#### TASK DIRECTIONS:
In the entries below, filter for the word "upwardSend" and copy every matching line.

=== SUPPLIED ENTRIES ===

-- ==== Sys2Proof/Laws/Runs.lean ====
section
/-! SUPPORT. Which commands run as `State.run`, so that of the protected part they change only what the collector changes: all
but the five that write it and the four of reset. -/
namespace Sys2Proof.Machine

/-- The command runs as a piece of work whose messages the collector takes. -/
def Runs (c : Instr) : Prop := ∀ s : State, ∃ (f : Wk → Wk) (g : Dev → Dev), exec c s = s.runThen f g

theorem State.run_runs (s : State) (x : Wk → Wk) : ∃ f g, s.run x = s.runThen f g := ⟨x, id, rfl⟩
theorem State.runThen_runs (s : State) (x : Wk → Wk) (y : Dev → Dev) : ∃ f g, s.runThen x y = s.runThen f g := ⟨x, y, rfl⟩
theorem State.command_runs (s : State) (op : Nat) (h : Hdr) (ps : List Word) (c : Cmd) : ∃ f g, s.command op h ps c = s.runThen f g := by
  unfold State.command; exact State.run_runs _ _
theorem State.modeCommand_runs (s : State) (m : Bool) (op : Nat) (h : Hdr) (ps : List Word) (c : Cmd) : ∃ f g, s.modeCommand m op h ps c = s.runThen f g := by
  unfold State.modeCommand; exact State.run_runs _ _
theorem State.host_runs (s : State) (p : Nat) (g : Nat → Wk → Wk) : ∃ f k, s.host p g = s.runThen f k := by
  unfold State.host; exact State.run_runs _ _
theorem State.hostWrite_runs (s : State) (p a v : Nat) : ∃ f g, s.hostWrite p a v = s.runThen f g := by
  unfold State.hostWrite; exact State.host_runs _ _ _
theorem State.fieldOnly_runs (s : State) (p : Nat) (g : Nat → Fld) (v : Nat) (b : Bool) : ∃ f k, s.fieldOnly p g v b = s.runThen f k := by
  unfold State.fieldOnly; exact State.host_runs _ _ _

/-- The commands that write the protected part themselves, and those of reset. -/
def writesVault : Instr → Bool
  | .fuseWrite .. | .keyProvision .. | .ownerKey .. | .hallmark .. | .fltClear .. => true
  | .vaonPowerOn | .corePowerOn | .porNRelease .. | .resetNRelease .. => true
  | _ => false
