theorem Dev.strandEnds_keeps (d : Dev) (s : Nat) : g (d.strandEnds s) = g d := by
  unfold Dev.strandEnds
  extract_lets a b d1
  have h1 : g d1 = g d := hg.wrB _ (by simp only [Fld.Later, F.STR_STAT_UP]; omega) _
  have broken : g (d1.wr (F.STR_STAT_BROKEN s) 1) = g d1 := hg.wr _ _ _ (by simp only [Fld.Later, F.STR_STAT_BROKEN]; omega)
  refine (ite_keeps (d := d1) (fun _ => rfl) fun _ => ite_keeps (fun _ => rfl) fun _ => ite_keeps (fun _ => ?_) fun _ => broken).trans h1
  exact (hg.wr _ _ _ (by simp only [Fld.Later, F.STR_STAT_BREAK]; omega)).trans broken

theorem Dev.rejoinLanes_keeps (d : Dev) : g d.rejoinLanes = g d := by
  refine foldl_keeps (fun n _ u => ite_keeps (fun _ => ?_) fun _ => rfl) d
  have up : g ((u.wr (F.LANE_STAT_PHASE n) 2).setLane n { u.lane n with bring := .none, rejoin := false }) = g u :=
    (hg.setLane _ _ _).trans (hg.wr _ _ _ (by simp only [Fld.Later, F.LANE_STAT_PHASE]; omega))
  refine (ite_keeps (fun _ => (ite_keeps (fun _ => ?_) fun _ => rfl).trans (Dev.strandEnds_keeps hg _ _)) fun _ => rfl).trans up
  exact (hg.wr _ _ _ (by simp only [Fld.Later, F.STR_STAT_BREAK]; omega)).trans (hg.wr _ _ _ (by simp only [Fld.Later, F.STR_STAT_BROKEN]; omega))

theorem Dev.rejoinBoundary_keeps (d : Dev) : g d.rejoinBoundary = g d := (hg.strands d.rejoinLanes _).trans (Dev.rejoinLanes_keeps hg d)

/-! ## The twin and the stack -/

theorem Dev.setTwin_keeps (d : Dev) (st : Nat) : g (d.setTwin st) = g d :=
  (Dev.noteRun_keeps hg.ports _ _).trans (hg.wr _ _ _ (by simp only [Fld.Later, F.TWN_STAT_STATE]; omega))

theorem Dev.sendFrame_keeps (d : Dev) (n : Nat) (t : BitVec 64) (b : List Byte) : g (d.sendFrame n t b) = g d := hg.rest _ _ rfl rfl rfl

theorem Dev.upwardSend_keeps (d : Dev) (e : Nat) (late : BitVec 64) : g (d.upwardSend e late) = g d := by
  unfold Dev.upwardSend
  split
  · rfl
  · exact (hg.upStk _ _).trans (Dev.sendFrame_keeps hg _ _ _ _)

theorem Dev.dropDelays_keeps (d : Dev) : g d.dropDelays = g d := (hg.wr _ _ _ (by simp only [Fld.Later, F.STK_D_MAX]; omega)).trans (hg.upStk _ _)

section
variable (ht : ∀ d v, g (Dev.setTsrc d v) = g d)
include ht

omit hg in
theorem Dev.retime_keeps (d : Dev) : g d.retime = g d := ite_keeps (fun _ => rfl) fun _ => ht d _

theorem Dev.enterListen_keeps (d : Dev) : g d.enterListen = g d :=
  (hg.upTwn _ _).trans ((Dev.retime_keeps ht _).trans (Dev.setTwin_keeps hg d 1))

theorem Dev.enterSync_keeps (d : Dev) : g d.enterSync = g d :=
  (hg.upTwn _ _).trans ((Dev.retime_keeps ht _).trans (Dev.setTwin_keeps hg d 2))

===

#### RESPONSE TO THE TASK:
theorem Dev.upwardSend_keeps (d : Dev) (e : Nat) (late : BitVec 64) : g (d.upwardSend e late) = g d := by
  unfold Dev.upwardSend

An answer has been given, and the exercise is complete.